Below are some records; quote exactly the lines from the one that contains "State, s.caps.Legal →" through the one that contains "let isDecimal : Byte", inclusive, and no others.

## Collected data
== Segment start ==

/-- 41_tree.md R148: TREE_RESET sets CURSOR to ROOT and changes nothing else; with ROOT = NIL every TREE_STEP then reports NOTFOUND. -/
def Obligations.TreeResetReturnsTheCursor : Prop :=
  ∀ s : State, exec .treeReset s = .next { s with cursor := s.root, done := true, phase := .idle } ∧
    (s.root = none → ∀ bit t u, exec .treeReset s = .next t → exec (.treeStep bit) t = .next u →
      readReg .result u = 0xFFFF0000 ∧ u.cursor = none)

/-! ## The table parser -/

/-- 46_table_parser.md R262: the accepted texts are exactly those of the grammar, and `parse` gives their entries: one to three digits with
a value of at most 255, `:`, at most 255 bits, `-` between entries, no value twice; or the empty text. The characters are ASCII
(log entry 15). -/
def Obligations.ParseAcceptsExactlyTheGrammar : Prop :=
  ∀ (text : List Byte) (es : List (Byte × BitString)), parseTable text = .entries es ↔
    (text = [] ∧ es = []) ∨
    ∃ raw : List (List Byte × Byte × BitString), raw ≠ [] ∧ es = raw.map (fun e => e.2) ∧
      text = List.intercalate [0x2D] (raw.map (fun e => e.1 ++ [0x3A] ++ e.2.2.map (fun x => if x then 0x31 else 0x30))) ∧
      (∀ e ∈ raw, 1 ≤ e.1.length ∧ e.1.length ≤ 3 ∧ (∀ ch ∈ e.1, 0x30 ≤ ch.toNat ∧ ch.toNat ≤ 0x39) ∧
        e.1.foldl (fun v ch => 10 * v + (ch.toNat - 0x30)) 0 = e.2.1.toNat ∧ e.2.2.length ≤ 255) ∧
      (raw.map (fun e => e.2.1)).Nodup

/-- 46_table_parser.md R260, R265, R266: an accepted table without a forbidden empty code loads without error: ROOT = CURSOR = 0, SYM_COUNT = the
number of entries, each code's node carries the payload of the last entry with that code, every node lies on the path of some code,
and nothing else changes. The root is node 0, and the others are numbered in the order in which the entries, each along its path, first
need them (41_tree.md R143); weights are 0. It never runs out of nodes. -/
def Obligations.TableParseLoadsTheEntries : Prop :=
  ∀ (s : State) (es codes : List (Byte × BitString)), s.caps.Legal → s.tblLen.toNat ≤ s.caps.tbufCap →
    parseTable (tableBytes s) = .entries es → (2 ≤ es.length → ∀ e ∈ es, e.2 ≠ []) →
    codes = es.map (fun e => if e.2 = [] then (e.1, [false]) else e) →
    let needed : List BitString := [] :: codes.flatMap (fun e => (List.range e.2.length).map (fun k => e.2.take (k + 1)))
    ∃ t, exec .tableParse s = .next t ∧
      t = { s with
        nodes := t.nodes, root := some 0, cursor := some 0, symCount := t.symCount, done := true, phase := .idle } ∧
      t.symCount.toNat = es.length ∧ TreeOk t.nodes t.root ∧
      (∀ v c, codes.reverse.find? (fun e => e.2 = c) = some (v, c) →
        ∃ n, walk t c = some n ∧ (nodeAt t.nodes n).payload = some v) ∧
      (∀ q n, walk t q = some n →
        (q = [] ∨ ∃ e ∈ codes, q <+: e.2) ∧ ((nodeAt t.nodes n).payload ≠ none → ∃ e ∈ codes, e.2 = q) ∧
          n = ((needed.take (needed.idxOf q)).dedup).length ∧ (nodeAt t.nodes n).weight = 0) ∧
      t.nodes.length = needed.dedup.length

/-- 46_table_parser.md R263, R267: the checks come in the order IO_FAILURE 3, MALFORMED_TABLE (the first violation, its sub-cause and position),
INVALID_PATH; after any of them the tree, its registers and everything but the error record are unchanged. The violations are those
of R263, said on the text: after whole entries `raw`, each with its `-`, an entry begins at `start` with the digits `ds`. A fourth
digit or a value above 255 is RANGE at `start`, no digit or no `:` after them SYNTAX at the character that is not one, a 256th bit
TOO_LONG at that bit, a value seen before DUPLICATE at `start`, and what follows the bits, if it is no `-`, SYNTAX at that
character. Where a character is missing the position is TBL_LEN. The numbers of the sub-causes are those of 60_exceptions.md R302.
The characters are ASCII (PRESUMED, log entry 15). -/
def Obligations.FailedParseKeepsTheTree : Prop :=
  ∀ s : State, s.caps.Legal →
    (s.caps.tbufCap < s.tblLen.toNat →
      exec .tableParse s = .next { s with errCode := some .ioFailure, errInfo := 3, done := true, phase := .idle }) ∧
    (s.tblLen.toNat ≤ s.caps.tbufCap → ∀ e, parseTable (tableBytes s) = .malformed e →
      ∃ info : Word, info.toNat = e.cause.code.toNat * 2 ^ 28 + e.position ∧ e.position ≤ s.tblLen.toNat ∧
        exec .tableParse s =
          .next { s with errCode := some .malformedTable, errInfo := info, done := true, phase := .idle }) ∧
    (s.tblLen.toNat ≤ s.caps.tbufCap → tableBytes s ≠ [] →
      ∀ (raw : List (List Byte × Byte × BitString)) (ds tail : List Byte) (start : Nat),
        let isDecimal : Byte → Prop := fun ch => 0x30 ≤ ch.toNat ∧ ch.toNat ≤ 0x39
        let isBit : Byte → Prop := fun ch => ch = 0x30 ∨ ch = 0x31
        let value : List Byte → Nat := fun digits => digits.foldl (fun v ch => 10 * v + (ch.toNat - 0x30)) 0
        let bitChars : BitString → List Byte := fun c => c.map (fun x => if x then 0x31 else 0x30)
        let before : List Byte := raw.flatMap (fun e => e.1 ++ [0x3A] ++ bitChars e.2.2 ++ [0x2D])
        let fails : Word → Prop := fun info =>
          exec .tableParse s =
            .next { s with errCode := some .malformedTable, errInfo := info, done := true, phase := .idle }
        (∀ e ∈ raw, 1 ≤ e.1.length ∧ e.1.length ≤ 3 ∧ (∀ ch ∈ e.1, isDecimal ch) ∧ value e.1 = e.2.1.toNat ∧
          e.2.2.length ≤ 255) →
        (raw.map (fun e => e.2.1)).Nodup → tableBytes s = before ++ ds ++ tail → start = before.length →
        (∀ ch ∈ ds, isDecimal ch) →
        (ds.length = 4 → fails (0x20000000 ||| BitVec.ofNat 32 start)) ∧
        (ds.length ≤ 3 → (∀ ch, tail.head? = some ch → ¬ isDecimal ch) →
          (ds = [] → fails (0x10000000 ||| BitVec.ofNat 32 start)) ∧
          (255 < value ds → fails (0x20000000 ||| BitVec.ofNat 32 start)) ∧
          (ds ≠ [] → value ds ≤ 255 → tail.head? ≠ some 0x3A →
            fails (0x10000000 ||| BitVec.ofNat 32 (start + ds.length))) ∧
          (∀ (c : BitString) (rest : List Byte), ds ≠ [] → value ds ≤ 255 → tail = 0x3A :: bitChars c ++ rest →
            (c.length = 255 → (∃ ch, rest.head? = some ch ∧ isBit ch) →
              fails (0x30000000 ||| BitVec.ofNat 32 (start + ds.length + 1 + 255))) ∧
            (c.length ≤ 255 → (∀ ch, rest.head? = some ch → ¬ isBit ch) →
              ((∃ e ∈ raw, e.2.1.toNat = value ds) → fails (0x40000000 ||| BitVec.ofNat 32 start)) ∧
              ((∀ e ∈ raw, e.2.1.toNat ≠ value ds) → (∃ ch, rest.head? = some ch ∧ ch ≠ 0x2D) →
                fails (0x10000000 ||| BitVec.ofNat 32 (start + ds.length + 1 + c.length))))))) ∧
    (s.tblLen.toNat ≤ s.caps.tbufCap → ∀ es, parseTable (tableBytes s) = .entries es → 2 ≤ es.length →
      (∃ e ∈ es, e.2 = []) →
      ∃ info, exec .tableParse s =
        .next { s with errCode := some .invalidPath, errInfo := info, done := true, phase := .idle }) ∧
    (∀ t, s.errCode = none → exec .tableParse s = .next t → t.errCode ≠ none →
      t = { s with errCode := t.errCode, errInfo := t.errInfo, done := true, phase := .idle })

== Segment end ==

## Result below
  ∀ s : State, s.caps.Legal →
    (s.caps.tbufCap < s.tblLen.toNat →
      exec .tableParse s = .next { s with errCode := some .ioFailure, errInfo := 3, done := true, phase := .idle }) ∧
    (s.tblLen.toNat ≤ s.caps.tbufCap → ∀ e, parseTable (tableBytes s) = .malformed e →
      ∃ info : Word, info.toNat = e.cause.code.toNat * 2 ^ 28 + e.position ∧ e.position ≤ s.tblLen.toNat ∧
        exec .tableParse s =
          .next { s with errCode := some .malformedTable, errInfo := info, done := true, phase := .idle }) ∧
    (s.tblLen.toNat ≤ s.caps.tbufCap → tableBytes s ≠ [] →
      ∀ (raw : List (List Byte × Byte × BitString)) (ds tail : List Byte) (start : Nat),
        let isDecimal : Byte → Prop := fun ch => 0x30 ≤ ch.toNat ∧ ch.toNat ≤ 0x39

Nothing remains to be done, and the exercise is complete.